Basın açıklaması şöyle:
BİZ DATÇALI ÇAPULCULAR POLİS DEVLETİ DEĞİL ÖZGÜRLÜK, SAVAŞ DEĞİL BARIŞ İSTİYORUZ
Demokrasi vaatleriyle iktidar olan AKP hükümeti, bu vaadinin aksine her geçen gün otokratik bir yönetime doğru hızla ilerliyor.
Hükümet ülkenin birçok yerinde parkı, ağaçları korumak isteyen halka polis güçlerini Toma ve gaz bombalarıyla saldırttı. Bu saldırılar her geçen gün giderek şiddetini artırıyor. Ethem Sarısülük, Medeni Yıldırım, Ali İsmail Korkmaz, Mehmet Ayvalıtaş, Abdullah Cömert ve Ahmet Atakan gencecik yaşlarında vahşi saldırıların kurbanı olup, hayatlarını kaybettiler.
Bu hükümet, bir yandan özgürlük ve barış isteyen halkla savaş haline girerken, diğer yandan da “komşularla sıfır sorun” şiarıyla başlattığı barışçı politikadan sıyrıldı. Şimdi, Suriye’ye karşı savaş çığırtkanlığının borazancıbaşısı haline dönüştü.

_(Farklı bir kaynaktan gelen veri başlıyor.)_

-- ==== Sys2Proof/Laws/Frames/Gates.lean ====
section
/-! SUPPORT. What each operation of Machine/Gates.lean leaves as it was: the frame of every one. -/

set_option linter.unusedTactic false
set_option linter.unreachableTactic false

namespace Sys2Proof.Machine

open Host (Outcome)

theorem State.gatesFollowStep_only {M : Nat} {origin : State} (s : State) (t0 : Int) (frame : Only M origin s) (inMask : 0xc00 ||| M = M) : Only M origin (State.gatesFollowStep s t0) := by
  refine Only.step frame (G := 0xc00) ?_ inMask
  unfold State.gatesFollowStep
  repeat' first
    | with_reducible exact Only.refl _ _
    | with_reducible assumption
    | with_reducible apply Only.ite
    | with_reducible apply Only.foldl
    | with_reducible apply Only.fst_ite
    | with_reducible apply Only.snd_ite
    | with_reducible apply State.setEg_only
    | with_reducible apply State.setQueue_only
    | decide
    | intro _ _
    | intro _
    | dsimp only
    | split

end Sys2Proof.Machine
end

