-- ==== Sys2Proof/Laws/Frames/Selection.lean ====
section
/-! SUPPORT. What each operation of Machine/Selection.lean leaves as it was: the frame of every one. -/

set_option linter.unusedTactic false
set_option linter.unreachableTactic false

namespace Sys2Proof.Machine

open Host (Outcome)

theorem State.judgeWindow_only {M : Nat} {origin : State} (s : State) (n : Nat) (frame : Only M origin s) (inMask : 0x2 ||| M = M) : Only M origin (State.judgeWindow s n) := by
  refine Only.step frame (G := 0x2) ?_ inMask
  unfold State.judgeWindow
  repeat' first
    | with_reducible exact Only.refl _ _
    | with_reducible assumption
    | with_reducible apply Only.ite
    | with_reducible apply Only.foldl
    | with_reducible apply Only.fst_ite
    | with_reducible apply Only.snd_ite
    | with_reducible apply State.putBit_only
    | decide
    | intro _ _
    | intro _
    | dsimp only
    | split

theorem State.judgeSlot_only {M : Nat} {origin : State} (s : State) (n : Nat) (frame : Only M origin s) (inMask : 0x140010000000000002 ||| M = M) : Only M origin (State.judgeSlot s n) := by
  refine Only.step frame (G := 0x140010000000000002) ?_ inMask
  unfold State.judgeSlot
  repeat' first
    | with_reducible exact Only.refl _ _
    | with_reducible assumption
    | with_reducible apply Only.ite
    | with_reducible apply Only.foldl
    | with_reducible apply Only.fst_ite
    | with_reducible apply Only.snd_ite
    | with_reducible apply State.putBit_only
    | with_reducible apply State.setSlot_only
    | with_reducible apply State.setNat_only
    | with_reducible apply State.raise_only
    | decide
    | intro _ _
    | intro _
    | dsimp only
    | split

theorem State.judgeDispute_only {M : Nat} {origin : State} (s : State) (a b : Nat) (frame : Only M origin s) (inMask : 0x10000000000002 ||| M = M) : Only M origin (State.judgeDispute s a b) := by
  refine Only.step frame (G := 0x10000000000002) ?_ inMask
  unfold State.judgeDispute
  repeat' first
    | with_reducible exact Only.refl _ _
    | with_reducible assumption
    | with_reducible apply Only.ite
    | with_reducible apply Only.foldl
    | with_reducible apply Only.fst_ite
    | with_reducible apply Only.snd_ite
    | with_reducible apply State.setSlot_only
    | with_reducible apply State.putBit_only
    | decide
    | intro _ _
    | intro _
    | dsimp only
    | split

theorem State.noteCleared_only {M : Nat} {origin : State} (s : State) (n : Nat) (frame : Only M origin s) (inMask : 0x10000000000000 ||| M = M) : Only M origin (State.noteCleared s n) := by
  refine Only.step frame (G := 0x10000000000000) ?_ inMask
  unfold State.noteCleared
  repeat' first
    | with_reducible exact Only.refl _ _
    | with_reducible assumption
    | with_reducible apply Only.ite
    | with_reducible apply Only.foldl
    | with_reducible apply Only.fst_ite
    | with_reducible apply Only.snd_ite
    | with_reducible apply State.setSlot_only
    | decide
    | intro _ _
    | intro _
    | dsimp only
    | split

theorem State.measureSyntony_only {M : Nat} {origin : State} (s : State) (frame : Only M origin s) (inMask : 0x40000000000 ||| M = M) : Only M origin (State.measureSyntony s) := by
  refine Only.step frame (G := 0x40000000000) ?_ inMask
  unfold State.measureSyntony
  repeat' first
    | with_reducible exact Only.refl _ _
    | with_reducible assumption
    | with_reducible apply Only.ite
    | with_reducible apply Only.foldl
    | with_reducible apply Only.fst_ite
    | with_reducible apply Only.snd_ite
    | with_reducible apply State.setTb_only
    | decide
    | intro _ _
    | intro _
    | dsimp only
    | split

theorem State.setFrequency_only {M : Nat} {origin : State} (s : State) (ppt : Int) (frame : Only M origin s) (inMask : 0x40040000000000 ||| M = M) : Only M origin (State.setFrequency s ppt) := by
  refine Only.step frame (G := 0x40040000000000) ?_ inMask
  unfold State.setFrequency
  repeat' first
    | with_reducible exact Only.refl _ _
    | with_reducible assumption
    | with_reducible apply Only.ite
    | with_reducible apply Only.foldl
    | with_reducible apply Only.fst_ite
    | with_reducible apply Only.snd_ite
    | with_reducible apply State.measureSyntony_only
    | decide
    | intro _ _
    | intro _
    | dsimp only
    | split
    | with_reducible apply Only.upd_frequency

theorem State.pull_only {M : Nat} {origin : State} (s : State) (target : Int) (frame : Only M origin s) (inMask : 0x1c0040000000000 ||| M = M) : Only M origin (State.pull s target) := by
  refine Only.step frame (G := 0x1c0040000000000) ?_ inMask
  unfold State.pull
  repeat' first
    | with_reducible exact Only.refl _ _
    | with_reducible assumption
    | with_reducible apply Only.ite
    | with_reducible apply Only.foldl
    | with_reducible apply Only.fst_ite
    | with_reducible apply Only.snd_ite
    | with_reducible apply State.setFrequency_only
    | decide
    | intro _ _
    | intro _
    | dsimp only
    | split
    | with_reducible apply Only.upd_freqMovedAt_freqNear

theorem State.freqHoldover_only {M : Nat} {origin : State} (s : State) (frame : Only M origin s) (inMask : 0x660040000000002 ||| M = M) : Only M origin (State.freqHoldover s) := by
  refine Only.step frame (G := 0x660040000000002) ?_ inMask
  unfold State.freqHoldover
  repeat' first
    | with_reducible exact Only.refl _ _
    | with_reducible assumption
    | with_reducible apply Only.ite
    | with_reducible apply Only.foldl
    | with_reducible apply Only.fst_ite
    | with_reducible apply Only.snd_ite
    | with_reducible apply State.setNat_only
    | with_reducible apply State.setReg_only
    | with_reducible apply State.setFrequency_only
    | decide
    | intro _ _
    | intro _
    | dsimp only
    | split
    | with_reducible apply Only.upd_freqHeld_freqLog
    | with_reducible apply Only.upd_freqLog
    | with_reducible apply Only.upd_freqSwitching

theorem State.freqSelect_only {M : Nat} {origin : State} (s : State) (frame : Only M origin s) (inMask : 0x7e0040000000002 ||| M = M) : Only M origin (State.freqSelect s) := by
  refine Only.step frame (G := 0x7e0040000000002) ?_ inMask
  unfold State.freqSelect
  repeat' first
    | with_reducible exact Only.refl _ _
    | with_reducible assumption
    | with_reducible apply Only.ite
    | with_reducible apply Only.foldl
    | with_reducible apply Only.fst_ite
    | with_reducible apply Only.snd_ite
    | with_reducible apply State.freqHoldover_only
    | with_reducible apply State.setNat_only
    | with_reducible apply State.inc32_only
    | decide
    | intro _ _
    | intro _
    | dsimp only
    | split
    | with_reducible apply Only.upd_freqSwitching_freqLog_and2

theorem State.showDispute_only {M : Nat} {origin : State} (s : State) (n : Nat) (frame : Only M origin s) (inMask : 0x2 ||| M = M) : Only M origin (State.showDispute s n) := by
  refine Only.step frame (G := 0x2) ?_ inMask
  unfold State.showDispute
  repeat' first
    | with_reducible exact Only.refl _ _
    | with_reducible assumption
    | with_reducible apply Only.ite
    | with_reducible apply Only.foldl
    | with_reducible apply Only.fst_ite
    | with_reducible apply Only.snd_ite
    | with_reducible apply State.setNat_only
    | decide
    | intro _ _
    | intro _
    | dsimp only
    | split

theorem State.judgeCandidate_only {M : Nat} {origin : State} (s : State) (k n : Nat) (frame : Only M origin s) (inMask : 0x2 ||| M = M) : Only M origin (State.judgeCandidate s k n) := by
  refine Only.step frame (G := 0x2) ?_ inMask
  unfold State.judgeCandidate
  repeat' first
    | with_reducible exact Only.refl _ _
    | with_reducible assumption
    | with_reducible apply Only.ite
    | with_reducible apply Only.foldl
    | with_reducible apply Only.fst_ite
    | with_reducible apply Only.snd_ite
    | with_reducible apply State.setNat_only
    | decide
    | intro _ _
    | intro _
    | dsimp only
    | split

theorem State.applySteering_only {M : Nat} {origin : State} (s : State) (k : Nat) (frame : Only M origin s) (inMask : 0x40000000000 ||| M = M) : Only M origin (State.applySteering s k) := by
  refine Only.step frame (G := 0x40000000000) ?_ inMask
  unfold State.applySteering
  repeat' first
    | with_reducible exact Only.refl _ _
    | with_reducible assumption
    | with_reducible apply Only.ite
    | with_reducible apply Only.foldl
    | with_reducible apply Only.fst_ite
    | with_reducible apply Only.snd_ite
    | with_reducible apply State.setSteering_only
    | decide
    | intro _ _
    | intro _
    | dsimp only
    | split

theorem State.timeHoldover_only {M : Nat} {origin : State} (s : State) (k : Nat) (frame : Only M origin s) (inMask : 0x100000000040000000042 ||| M = M) : Only M origin (State.timeHoldover s k) := by
  refine Only.step frame (G := 0x100000000040000000042) ?_ inMask
  unfold State.timeHoldover
  repeat' first
    | with_reducible exact Only.refl _ _
    | with_reducible assumption
    | with_reducible apply Only.ite
    | with_reducible apply Only.foldl
    | with_reducible apply Only.fst_ite
    | with_reducible apply Only.snd_ite
    | with_reducible apply State.setNat_only
    | with_reducible apply State.setReg_only
    | with_reducible apply State.setTb_only
    | with_reducible apply State.setSteering_only
    | with_reducible apply State.setServo_only
    | decide
    | intro _ _
    | intro _
    | dsimp only
    | split

theorem State.chooseTime_only {M : Nat} {origin : State} (s : State) (k n : Nat)
    (frame : Only M origin s) (inMask : 0x2 ||| M = M) : Only M origin (State.chooseTime s k n).1 := by
  refine Only.step frame (G := 0x2) ?_ inMask
  clear frame inMask
  induction n generalizing s with
  | zero => exact Only.refl _ _
  | succ n ih =>
    have ih' : ∀ {M : Nat} {origin s : State}, Only M origin s → 0x2 ||| M = M →
        Only M origin (State.chooseTime s k n).1 := fun a b => a.step (ih _) b
    unfold State.chooseTime
    repeat' first
      | with_reducible exact Only.refl _ _
      | with_reducible assumption
      | with_reducible apply Only.ite
      | with_reducible apply Only.foldl
      | with_reducible apply Only.fst_ite
      | with_reducible apply Only.snd_ite
      | with_reducible apply State.setNat_only
      | with_reducible apply ih'
      | decide
      | intro _ _
      | intro _
      | dsimp only
      | split


theorem State.timeSelect_only {M : Nat} {origin : State} (s : State) (k : Nat) (frame : Only M origin s) (inMask : 0x100000000040000000042 ||| M = M) : Only M origin (State.timeSelect s k) := by
  refine Only.step frame (G := 0x100000000040000000042) ?_ inMask
  unfold State.timeSelect
  repeat' first
    | with_reducible exact Only.refl _ _
    | with_reducible assumption
    | with_reducible apply Only.ite
    | with_reducible apply Only.foldl
    | with_reducible apply Only.fst_ite
    | with_reducible apply Only.snd_ite
    | with_reducible apply State.chooseTime_only
    | with_reducible (refine Only.of_fst (by assumption) ?_; apply State.chooseTime_only)
    | with_reducible apply State.timeHoldover_only
    | with_reducible apply State.setNat_only
    | with_reducible apply State.inc32_only
    | with_reducible apply State.setTb_only
    | with_reducible apply State.setReg_only
    | with_reducible apply State.setServo_only
    | with_reducible apply State.applySteering_only
    | decide
    | intro _ _
    | intro _
    | dsimp only
    | split

theorem State.judgeAsymmetry_only {M : Nat} {origin : State} (s : State) (p : Nat) (frame : Only M origin s) (inMask : 0x202 ||| M = M) : Only M origin (State.judgeAsymmetry s p) := by
  refine Only.step frame (G := 0x202) ?_ inMask
  unfold State.judgeAsymmetry
  repeat' first
    | with_reducible exact Only.refl _ _
    | with_reducible assumption
    | with_reducible apply Only.ite
    | with_reducible apply Only.foldl
    | with_reducible apply Only.fst_ite
    | with_reducible apply Only.snd_ite
    | with_reducible apply State.abandonAsymmetry_only
    | decide
    | intro _ _
    | intro _
    | dsimp only
    | split

theorem State.refsUpdate_only {M : Nat} {origin : State} (s : State) (frame : Only M origin s) (inMask : 0x1001407f0040000000242 ||| M = M) : Only M origin (State.refsUpdate s) := by
  refine Only.step frame (G := 0x1001407f0040000000242) ?_ inMask
  unfold State.refsUpdate
  repeat' first
    | with_reducible exact Only.refl _ _
    | with_reducible assumption
    | with_reducible apply Only.ite
    | with_reducible apply Only.foldl
    | with_reducible apply Only.fst_ite
    | with_reducible apply Only.snd_ite
    | with_reducible apply State.judgeSlot_only
    | with_reducible apply State.judgeDispute_only
    | with_reducible apply State.noteCleared_only
    | with_reducible apply State.freqSelect_only
    | with_reducible apply State.showDispute_only
    | with_reducible apply State.judgeCandidate_only
    | with_reducible apply State.timeSelect_only
    | with_reducible apply State.judgeAsymmetry_only
    | decide
    | intro _ _
    | intro _
    | dsimp only
    | split

theorem State.feedEstimate_only {M : Nat} {origin : State} (s : State) (k n : Nat) (offset : Int) (frame : Only M origin s) (inMask : 0x40000000002 ||| M = M) : Only M origin (State.feedEstimate s k n offset) := by
  refine Only.step frame (G := 0x40000000002) ?_ inMask
  unfold State.feedEstimate
  repeat' first
    | with_reducible exact Only.refl _ _
    | with_reducible assumption
    | with_reducible apply Only.ite
    | with_reducible apply Only.foldl
    | with_reducible apply Only.fst_ite
    | with_reducible apply Only.snd_ite
    | with_reducible apply State.setTb_only
    | with_reducible apply State.setReg_only
    | with_reducible apply State.applySteering_only
    | decide
    | intro _ _
    | intro _
    | dsimp only
    | split

theorem State.slotOffsetSeen_only {M : Nat} {origin : State} (s : State) (k n : Nat) (offset : Int) (frame : Only M origin s) (inMask : 0x10040000000002 ||| M = M) : Only M origin (State.slotOffsetSeen s k n offset) := by
  refine Only.step frame (G := 0x10040000000002) ?_ inMask
  unfold State.slotOffsetSeen
  repeat' first
    | with_reducible exact Only.refl _ _
    | with_reducible assumption
    | with_reducible apply Only.ite
    | with_reducible apply Only.foldl
    | with_reducible apply Only.fst_ite
    | with_reducible apply Only.snd_ite
    | with_reducible apply State.setReg_only
    | with_reducible apply State.setSlot_only
    | with_reducible apply State.setNat_only
    | with_reducible apply State.feedEstimate_only
    | decide
    | intro _ _
    | intro _
    | dsimp only
    | split

end Sys2Proof.Machine
end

AKP çözüm vaatleriyle iktidar oldu ama farklı inançlara sahip olanların hiçbir talebini yerine getirmedi. Alevilerin ibadet yerleri olan cemevlerinin yasallaşmasına binbir türlü engel çıkarttı, çıkartmaya devam ediyor.
Bütün bunlar da yetmedi, hükümet 40.000 Türk ve Kürt gencinin canına mal olan savaşı sonlandırmak üzere başlattığı barış-çözüm sürecini, anadil gibi Kürtlerin temel demokratik haklarını sürüncemede bırakarak tıkıyor, anaların gözyaşı dökmesinin kapısını aralıyor.
Bütün bu vahim gidişatı durduracak yegâne güç, başka hiçbir şey değil sadece ve sadece halkın direnişidir. Biz DATÇALI ÇAPULCULAR özgürlük ve demokrasi için mücadele edenlerle dayanışmaya ve tüm direnenlerin bir halkası olmaya devam edeceğiz.
ONLARIN GRİ DÜNYASI ONLARIN OLSUN
BİZ GÖKKUŞAĞININ TÜM RENKLERİNİ KUCAKLAYACAĞIZ.